■ **Requirement**: In the material below, some lines carry "Obligations". Copy each such line.
#### Extracted entries
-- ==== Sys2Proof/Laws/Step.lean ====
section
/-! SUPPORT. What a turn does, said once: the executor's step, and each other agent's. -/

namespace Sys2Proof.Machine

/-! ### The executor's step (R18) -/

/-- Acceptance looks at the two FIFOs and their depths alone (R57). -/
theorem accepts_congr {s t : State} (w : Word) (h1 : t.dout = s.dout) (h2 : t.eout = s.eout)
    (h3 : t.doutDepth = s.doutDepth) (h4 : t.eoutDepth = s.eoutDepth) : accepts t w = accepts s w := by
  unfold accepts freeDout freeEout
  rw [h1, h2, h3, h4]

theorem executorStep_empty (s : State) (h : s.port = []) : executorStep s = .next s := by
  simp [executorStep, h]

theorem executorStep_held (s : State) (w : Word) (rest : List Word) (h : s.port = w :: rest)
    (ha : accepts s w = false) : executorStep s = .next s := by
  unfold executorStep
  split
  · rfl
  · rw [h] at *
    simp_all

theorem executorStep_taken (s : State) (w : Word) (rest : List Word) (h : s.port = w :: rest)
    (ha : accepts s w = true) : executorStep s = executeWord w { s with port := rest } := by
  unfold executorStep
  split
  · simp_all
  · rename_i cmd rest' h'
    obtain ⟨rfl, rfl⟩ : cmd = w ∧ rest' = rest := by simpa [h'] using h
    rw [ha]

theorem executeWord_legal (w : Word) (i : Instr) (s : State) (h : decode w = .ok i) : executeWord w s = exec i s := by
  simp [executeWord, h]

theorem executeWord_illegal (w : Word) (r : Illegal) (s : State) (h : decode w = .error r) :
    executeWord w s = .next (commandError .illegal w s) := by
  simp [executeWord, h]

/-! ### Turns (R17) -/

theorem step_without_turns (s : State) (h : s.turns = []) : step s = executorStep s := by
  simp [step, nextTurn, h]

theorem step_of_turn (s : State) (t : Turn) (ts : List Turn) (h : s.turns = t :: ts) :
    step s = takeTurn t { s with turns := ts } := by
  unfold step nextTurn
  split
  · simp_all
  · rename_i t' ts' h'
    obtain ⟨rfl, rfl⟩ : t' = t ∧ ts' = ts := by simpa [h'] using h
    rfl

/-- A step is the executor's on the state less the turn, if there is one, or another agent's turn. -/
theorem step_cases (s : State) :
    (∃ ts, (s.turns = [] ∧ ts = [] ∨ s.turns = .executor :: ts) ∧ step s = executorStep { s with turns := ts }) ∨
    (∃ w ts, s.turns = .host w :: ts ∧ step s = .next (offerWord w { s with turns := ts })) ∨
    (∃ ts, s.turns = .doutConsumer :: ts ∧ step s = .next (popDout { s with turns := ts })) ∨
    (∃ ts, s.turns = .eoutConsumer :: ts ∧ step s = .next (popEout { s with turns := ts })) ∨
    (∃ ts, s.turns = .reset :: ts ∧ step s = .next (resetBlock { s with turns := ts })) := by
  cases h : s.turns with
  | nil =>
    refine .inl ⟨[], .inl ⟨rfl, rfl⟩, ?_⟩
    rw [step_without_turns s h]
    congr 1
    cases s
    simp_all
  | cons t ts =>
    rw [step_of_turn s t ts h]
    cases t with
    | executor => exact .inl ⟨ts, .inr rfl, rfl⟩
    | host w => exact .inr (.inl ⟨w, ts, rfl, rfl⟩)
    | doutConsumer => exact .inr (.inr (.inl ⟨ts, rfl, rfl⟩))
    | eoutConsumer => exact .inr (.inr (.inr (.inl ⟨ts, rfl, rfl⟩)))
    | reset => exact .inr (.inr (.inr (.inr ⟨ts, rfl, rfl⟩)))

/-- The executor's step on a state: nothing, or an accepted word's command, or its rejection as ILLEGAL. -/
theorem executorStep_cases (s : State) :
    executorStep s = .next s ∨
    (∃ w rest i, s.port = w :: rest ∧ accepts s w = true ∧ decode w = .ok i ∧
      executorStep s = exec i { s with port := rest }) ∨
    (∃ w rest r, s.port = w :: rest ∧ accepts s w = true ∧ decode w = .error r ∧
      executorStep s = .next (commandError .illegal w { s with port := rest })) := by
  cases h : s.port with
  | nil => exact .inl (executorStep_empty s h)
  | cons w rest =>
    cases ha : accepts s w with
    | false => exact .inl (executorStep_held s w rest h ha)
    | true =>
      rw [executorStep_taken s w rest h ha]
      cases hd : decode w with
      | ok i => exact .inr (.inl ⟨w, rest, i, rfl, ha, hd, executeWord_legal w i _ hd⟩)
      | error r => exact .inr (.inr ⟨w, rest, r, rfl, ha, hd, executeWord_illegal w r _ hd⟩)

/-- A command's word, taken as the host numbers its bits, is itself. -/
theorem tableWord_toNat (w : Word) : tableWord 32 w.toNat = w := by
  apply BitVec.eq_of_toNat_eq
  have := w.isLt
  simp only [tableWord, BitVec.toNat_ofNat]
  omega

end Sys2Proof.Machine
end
########
#### Extracted entries
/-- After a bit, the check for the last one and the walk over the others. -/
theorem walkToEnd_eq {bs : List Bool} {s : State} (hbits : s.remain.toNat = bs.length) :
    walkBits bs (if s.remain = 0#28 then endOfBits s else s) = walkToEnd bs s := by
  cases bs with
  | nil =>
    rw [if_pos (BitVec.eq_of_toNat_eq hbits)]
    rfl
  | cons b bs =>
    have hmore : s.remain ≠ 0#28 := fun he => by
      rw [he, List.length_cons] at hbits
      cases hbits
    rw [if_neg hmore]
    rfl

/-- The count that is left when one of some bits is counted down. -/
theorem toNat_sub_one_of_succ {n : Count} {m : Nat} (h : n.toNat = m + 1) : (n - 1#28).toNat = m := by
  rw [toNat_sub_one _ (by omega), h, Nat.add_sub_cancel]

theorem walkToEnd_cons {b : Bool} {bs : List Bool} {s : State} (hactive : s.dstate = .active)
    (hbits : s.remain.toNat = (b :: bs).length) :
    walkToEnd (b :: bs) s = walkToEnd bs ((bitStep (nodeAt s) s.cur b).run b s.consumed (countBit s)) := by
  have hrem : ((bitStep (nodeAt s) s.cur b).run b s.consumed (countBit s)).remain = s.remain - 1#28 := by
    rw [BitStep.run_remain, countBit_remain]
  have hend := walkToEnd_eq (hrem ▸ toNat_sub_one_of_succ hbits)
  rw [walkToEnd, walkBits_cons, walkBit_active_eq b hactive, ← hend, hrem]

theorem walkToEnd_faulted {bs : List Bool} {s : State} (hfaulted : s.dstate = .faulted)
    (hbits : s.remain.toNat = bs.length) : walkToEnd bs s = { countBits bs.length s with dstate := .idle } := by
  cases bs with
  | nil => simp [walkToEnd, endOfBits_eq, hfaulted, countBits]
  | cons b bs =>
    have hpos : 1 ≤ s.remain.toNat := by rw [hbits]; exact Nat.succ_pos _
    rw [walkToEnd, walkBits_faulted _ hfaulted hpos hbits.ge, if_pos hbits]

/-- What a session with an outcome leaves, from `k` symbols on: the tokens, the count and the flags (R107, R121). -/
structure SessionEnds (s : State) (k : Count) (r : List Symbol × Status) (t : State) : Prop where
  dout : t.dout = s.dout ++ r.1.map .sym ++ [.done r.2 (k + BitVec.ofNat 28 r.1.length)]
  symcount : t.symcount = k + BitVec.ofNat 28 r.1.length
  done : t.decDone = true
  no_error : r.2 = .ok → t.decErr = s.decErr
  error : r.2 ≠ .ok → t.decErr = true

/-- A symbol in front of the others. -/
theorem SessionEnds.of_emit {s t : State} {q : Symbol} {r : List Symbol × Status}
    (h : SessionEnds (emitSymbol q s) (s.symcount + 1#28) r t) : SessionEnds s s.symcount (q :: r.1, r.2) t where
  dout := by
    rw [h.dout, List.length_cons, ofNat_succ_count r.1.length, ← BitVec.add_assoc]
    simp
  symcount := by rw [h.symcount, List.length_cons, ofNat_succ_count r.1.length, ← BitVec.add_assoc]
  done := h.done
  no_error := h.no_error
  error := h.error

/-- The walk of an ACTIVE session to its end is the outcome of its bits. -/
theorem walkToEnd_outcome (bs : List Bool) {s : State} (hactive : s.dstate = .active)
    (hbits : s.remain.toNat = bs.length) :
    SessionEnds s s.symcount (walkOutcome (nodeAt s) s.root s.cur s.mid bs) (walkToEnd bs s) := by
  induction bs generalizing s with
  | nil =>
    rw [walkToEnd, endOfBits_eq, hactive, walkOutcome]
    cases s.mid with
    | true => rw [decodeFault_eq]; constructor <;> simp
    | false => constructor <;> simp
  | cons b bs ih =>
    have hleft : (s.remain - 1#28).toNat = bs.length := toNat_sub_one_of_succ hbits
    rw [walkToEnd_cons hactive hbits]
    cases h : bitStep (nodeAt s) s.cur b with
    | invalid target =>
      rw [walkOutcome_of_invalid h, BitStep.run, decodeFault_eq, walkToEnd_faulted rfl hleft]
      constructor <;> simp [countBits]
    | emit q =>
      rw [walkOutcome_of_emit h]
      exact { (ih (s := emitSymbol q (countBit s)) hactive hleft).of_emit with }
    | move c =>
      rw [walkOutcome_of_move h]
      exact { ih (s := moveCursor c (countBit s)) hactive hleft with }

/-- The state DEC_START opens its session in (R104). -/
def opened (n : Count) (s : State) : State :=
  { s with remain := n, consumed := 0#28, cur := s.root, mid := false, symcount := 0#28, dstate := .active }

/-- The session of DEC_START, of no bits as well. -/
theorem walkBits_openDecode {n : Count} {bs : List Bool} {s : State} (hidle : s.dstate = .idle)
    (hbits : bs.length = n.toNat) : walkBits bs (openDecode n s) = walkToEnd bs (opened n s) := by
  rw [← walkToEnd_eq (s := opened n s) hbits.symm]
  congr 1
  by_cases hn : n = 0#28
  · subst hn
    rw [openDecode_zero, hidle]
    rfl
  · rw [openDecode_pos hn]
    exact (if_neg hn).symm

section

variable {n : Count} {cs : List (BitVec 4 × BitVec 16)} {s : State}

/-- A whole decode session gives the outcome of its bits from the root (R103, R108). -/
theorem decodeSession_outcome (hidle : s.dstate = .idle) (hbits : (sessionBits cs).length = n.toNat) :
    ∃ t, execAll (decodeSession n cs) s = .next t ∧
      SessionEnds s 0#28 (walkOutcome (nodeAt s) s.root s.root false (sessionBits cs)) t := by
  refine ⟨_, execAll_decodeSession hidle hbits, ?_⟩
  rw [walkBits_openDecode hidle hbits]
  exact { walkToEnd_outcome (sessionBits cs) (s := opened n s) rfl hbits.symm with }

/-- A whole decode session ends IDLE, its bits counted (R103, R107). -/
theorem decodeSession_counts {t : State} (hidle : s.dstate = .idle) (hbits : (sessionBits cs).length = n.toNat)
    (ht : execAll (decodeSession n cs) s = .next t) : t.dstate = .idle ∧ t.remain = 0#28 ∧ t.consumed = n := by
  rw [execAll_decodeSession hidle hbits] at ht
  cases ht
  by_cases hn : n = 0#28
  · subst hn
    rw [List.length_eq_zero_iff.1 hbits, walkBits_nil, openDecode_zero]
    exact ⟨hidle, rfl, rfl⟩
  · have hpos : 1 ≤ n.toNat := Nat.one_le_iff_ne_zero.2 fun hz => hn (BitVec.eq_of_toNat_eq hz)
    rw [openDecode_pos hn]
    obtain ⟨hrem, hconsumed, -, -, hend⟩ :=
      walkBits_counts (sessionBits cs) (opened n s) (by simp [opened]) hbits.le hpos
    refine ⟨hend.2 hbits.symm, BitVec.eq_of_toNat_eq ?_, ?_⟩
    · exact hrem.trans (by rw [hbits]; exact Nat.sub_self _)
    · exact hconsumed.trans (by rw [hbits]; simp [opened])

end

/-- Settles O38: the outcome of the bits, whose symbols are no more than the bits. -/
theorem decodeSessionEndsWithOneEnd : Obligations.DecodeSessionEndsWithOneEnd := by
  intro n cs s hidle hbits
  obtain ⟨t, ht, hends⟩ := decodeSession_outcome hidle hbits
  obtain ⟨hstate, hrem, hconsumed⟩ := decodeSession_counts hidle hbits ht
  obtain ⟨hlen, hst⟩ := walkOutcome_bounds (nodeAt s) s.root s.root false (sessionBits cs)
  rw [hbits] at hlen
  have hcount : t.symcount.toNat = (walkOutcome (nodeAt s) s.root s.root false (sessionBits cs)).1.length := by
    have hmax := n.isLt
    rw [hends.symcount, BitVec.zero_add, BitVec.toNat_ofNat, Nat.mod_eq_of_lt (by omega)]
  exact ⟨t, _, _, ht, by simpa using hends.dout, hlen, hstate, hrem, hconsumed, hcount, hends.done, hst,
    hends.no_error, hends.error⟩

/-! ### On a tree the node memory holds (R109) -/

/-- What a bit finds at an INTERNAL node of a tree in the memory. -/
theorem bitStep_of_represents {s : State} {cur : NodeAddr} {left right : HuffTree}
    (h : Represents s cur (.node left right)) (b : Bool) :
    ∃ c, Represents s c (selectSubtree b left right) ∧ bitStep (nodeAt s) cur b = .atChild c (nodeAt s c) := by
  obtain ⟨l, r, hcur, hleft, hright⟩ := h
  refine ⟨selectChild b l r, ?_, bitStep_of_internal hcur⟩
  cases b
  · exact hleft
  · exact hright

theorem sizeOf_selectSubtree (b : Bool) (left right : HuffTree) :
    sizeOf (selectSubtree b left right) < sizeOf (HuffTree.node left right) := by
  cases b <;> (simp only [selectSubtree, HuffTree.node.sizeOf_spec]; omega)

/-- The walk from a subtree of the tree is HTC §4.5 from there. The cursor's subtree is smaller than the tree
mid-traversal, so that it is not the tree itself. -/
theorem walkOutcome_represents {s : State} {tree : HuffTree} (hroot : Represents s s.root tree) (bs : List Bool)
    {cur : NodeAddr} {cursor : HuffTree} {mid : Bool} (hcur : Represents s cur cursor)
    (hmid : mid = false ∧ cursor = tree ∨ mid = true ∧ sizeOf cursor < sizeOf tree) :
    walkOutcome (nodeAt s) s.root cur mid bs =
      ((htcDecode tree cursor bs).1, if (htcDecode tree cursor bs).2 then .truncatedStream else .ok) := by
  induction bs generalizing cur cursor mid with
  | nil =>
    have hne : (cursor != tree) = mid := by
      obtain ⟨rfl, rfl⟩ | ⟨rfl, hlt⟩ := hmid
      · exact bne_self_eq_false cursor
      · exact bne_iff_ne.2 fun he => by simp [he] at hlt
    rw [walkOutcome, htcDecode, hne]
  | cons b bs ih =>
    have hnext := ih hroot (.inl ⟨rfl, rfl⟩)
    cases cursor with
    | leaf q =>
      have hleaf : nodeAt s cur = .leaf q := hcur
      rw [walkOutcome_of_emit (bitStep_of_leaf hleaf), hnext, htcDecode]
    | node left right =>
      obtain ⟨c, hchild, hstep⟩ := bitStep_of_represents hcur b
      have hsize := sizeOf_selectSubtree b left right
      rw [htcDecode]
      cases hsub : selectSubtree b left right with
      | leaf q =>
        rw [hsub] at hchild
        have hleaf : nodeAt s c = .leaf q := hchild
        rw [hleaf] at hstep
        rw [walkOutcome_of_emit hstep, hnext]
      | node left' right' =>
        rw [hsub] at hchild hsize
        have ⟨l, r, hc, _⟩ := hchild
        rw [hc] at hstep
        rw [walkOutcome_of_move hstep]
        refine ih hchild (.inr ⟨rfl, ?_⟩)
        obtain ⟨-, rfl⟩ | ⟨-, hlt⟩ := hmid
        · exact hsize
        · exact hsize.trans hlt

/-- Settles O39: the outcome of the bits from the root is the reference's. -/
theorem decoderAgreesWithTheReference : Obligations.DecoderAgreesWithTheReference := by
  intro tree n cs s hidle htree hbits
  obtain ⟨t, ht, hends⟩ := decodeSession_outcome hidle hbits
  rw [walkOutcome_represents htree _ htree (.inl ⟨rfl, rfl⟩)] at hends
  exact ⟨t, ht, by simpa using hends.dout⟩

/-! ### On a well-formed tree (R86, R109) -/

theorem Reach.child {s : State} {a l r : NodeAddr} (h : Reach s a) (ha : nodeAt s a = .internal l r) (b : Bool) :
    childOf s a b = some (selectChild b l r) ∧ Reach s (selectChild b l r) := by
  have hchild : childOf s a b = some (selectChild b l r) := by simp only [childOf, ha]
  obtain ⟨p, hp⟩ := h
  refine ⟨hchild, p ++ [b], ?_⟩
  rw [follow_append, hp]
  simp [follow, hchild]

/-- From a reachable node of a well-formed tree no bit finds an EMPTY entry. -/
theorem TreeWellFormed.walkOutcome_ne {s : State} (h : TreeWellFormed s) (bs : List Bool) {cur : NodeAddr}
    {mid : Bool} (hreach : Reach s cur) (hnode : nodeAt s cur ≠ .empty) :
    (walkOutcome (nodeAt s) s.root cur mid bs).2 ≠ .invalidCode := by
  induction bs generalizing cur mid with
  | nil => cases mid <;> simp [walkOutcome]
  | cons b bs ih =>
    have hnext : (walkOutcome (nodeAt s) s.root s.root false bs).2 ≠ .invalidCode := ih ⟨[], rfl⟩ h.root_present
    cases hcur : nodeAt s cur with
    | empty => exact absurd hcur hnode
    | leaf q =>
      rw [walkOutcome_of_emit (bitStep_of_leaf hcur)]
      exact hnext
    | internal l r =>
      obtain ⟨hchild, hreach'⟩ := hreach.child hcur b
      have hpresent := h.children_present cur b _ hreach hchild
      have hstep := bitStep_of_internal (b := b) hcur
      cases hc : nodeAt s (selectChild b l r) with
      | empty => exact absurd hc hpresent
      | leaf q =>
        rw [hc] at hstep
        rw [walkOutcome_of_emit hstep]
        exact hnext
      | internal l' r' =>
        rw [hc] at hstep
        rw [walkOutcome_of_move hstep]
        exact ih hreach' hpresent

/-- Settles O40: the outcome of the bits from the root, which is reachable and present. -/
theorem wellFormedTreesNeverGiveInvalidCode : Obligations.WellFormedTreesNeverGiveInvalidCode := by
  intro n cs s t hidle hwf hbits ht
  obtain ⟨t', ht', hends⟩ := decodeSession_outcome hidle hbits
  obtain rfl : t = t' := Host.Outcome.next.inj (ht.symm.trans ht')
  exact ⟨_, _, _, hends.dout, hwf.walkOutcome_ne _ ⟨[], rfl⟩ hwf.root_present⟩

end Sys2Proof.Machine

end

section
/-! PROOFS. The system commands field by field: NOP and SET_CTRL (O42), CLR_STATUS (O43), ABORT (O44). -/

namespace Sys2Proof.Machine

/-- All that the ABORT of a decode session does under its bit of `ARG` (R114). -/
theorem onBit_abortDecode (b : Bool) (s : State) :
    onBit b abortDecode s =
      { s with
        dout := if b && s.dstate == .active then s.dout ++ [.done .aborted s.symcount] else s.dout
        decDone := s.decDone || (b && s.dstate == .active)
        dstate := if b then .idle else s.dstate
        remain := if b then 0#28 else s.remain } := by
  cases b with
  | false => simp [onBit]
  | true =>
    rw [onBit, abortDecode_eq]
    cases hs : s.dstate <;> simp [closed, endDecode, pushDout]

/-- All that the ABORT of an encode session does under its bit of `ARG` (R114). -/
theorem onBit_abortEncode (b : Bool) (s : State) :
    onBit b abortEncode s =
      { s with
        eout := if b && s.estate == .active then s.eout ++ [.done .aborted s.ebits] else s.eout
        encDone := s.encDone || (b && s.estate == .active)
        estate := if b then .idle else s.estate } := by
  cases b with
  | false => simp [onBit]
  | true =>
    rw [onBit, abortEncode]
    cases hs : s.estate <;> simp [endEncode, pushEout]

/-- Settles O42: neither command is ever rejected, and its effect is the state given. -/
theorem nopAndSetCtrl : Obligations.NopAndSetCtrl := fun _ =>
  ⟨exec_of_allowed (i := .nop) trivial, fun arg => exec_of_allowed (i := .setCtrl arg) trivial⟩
########
■ **Solution to the problem**:
theorem decodeSessionEndsWithOneEnd : Obligations.DecodeSessionEndsWithOneEnd := by
theorem decoderAgreesWithTheReference : Obligations.DecoderAgreesWithTheReference := by
theorem wellFormedTreesNeverGiveInvalidCode : Obligations.WellFormedTreesNeverGiveInvalidCode := by
theorem nopAndSetCtrl : Obligations.NopAndSetCtrl := fun _ =>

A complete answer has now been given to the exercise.